Collected data
------------------------------------------------

/-- 00_scope.md R16, R18: `roundHA` of a finite value is the nearest integer, a tie going away from zero;
`ceilInt` is the least integer not below it; `i2f` is exact up to 2^24. -/
def Obligations.IntegerConversionsAreExact : Prop :=
  (∀ a : F32, isFinite a = true →
    2 * |scaled a - roundHA a * 2 ^ 149| ≤ 2 ^ 149 ∧
    (2 * |scaled a - roundHA a * 2 ^ 149| = 2 ^ 149 → |scaled a| < |roundHA a * 2 ^ 149|)) ∧
  (∀ a : F32, isFinite a = true →
    scaled a ≤ ceilInt a * 2 ^ 149 ∧ ∀ n : Int, scaled a ≤ n * 2 ^ 149 → ceilInt a ≤ n) ∧
  ∀ n : Int, |n| ≤ 2 ^ 24 → isFinite (i2f n) = true ∧ scaled (i2f n) = n * 2 ^ 149

/-- 00_scope.md R17: `fmod1` of a finite value that is not negative is exact, lies in [0, 1), and is never -0.0. -/
def Obligations.PhaseWrapIsExact : Prop :=
  ∀ p : F32, isFinite p = true → 0 ≤ scaled p →
    scaled (fmod1 p) = scaled p % 2 ^ 149 ∧ Config.phaseAdmissible (fmod1 p) = true
end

------------------------------------------------

§ Work order
Given the records above, return exactly the lines starting at the line containing "n) = n * 2 ^ 149" and ending at the line containing "0 ≤ scaled p →", including both.

§ Solution to this exercise
  ∀ n : Int, |n| ≤ 2 ^ 24 → isFinite (i2f n) = true ∧ scaled (i2f n) = n * 2 ^ 149

/-- 00_scope.md R17: `fmod1` of a finite value that is not negative is exact, lies in [0, 1), and is never -0.0. -/
def Obligations.PhaseWrapIsExact : Prop :=
  ∀ p : F32, isFinite p = true → 0 ≤ scaled p →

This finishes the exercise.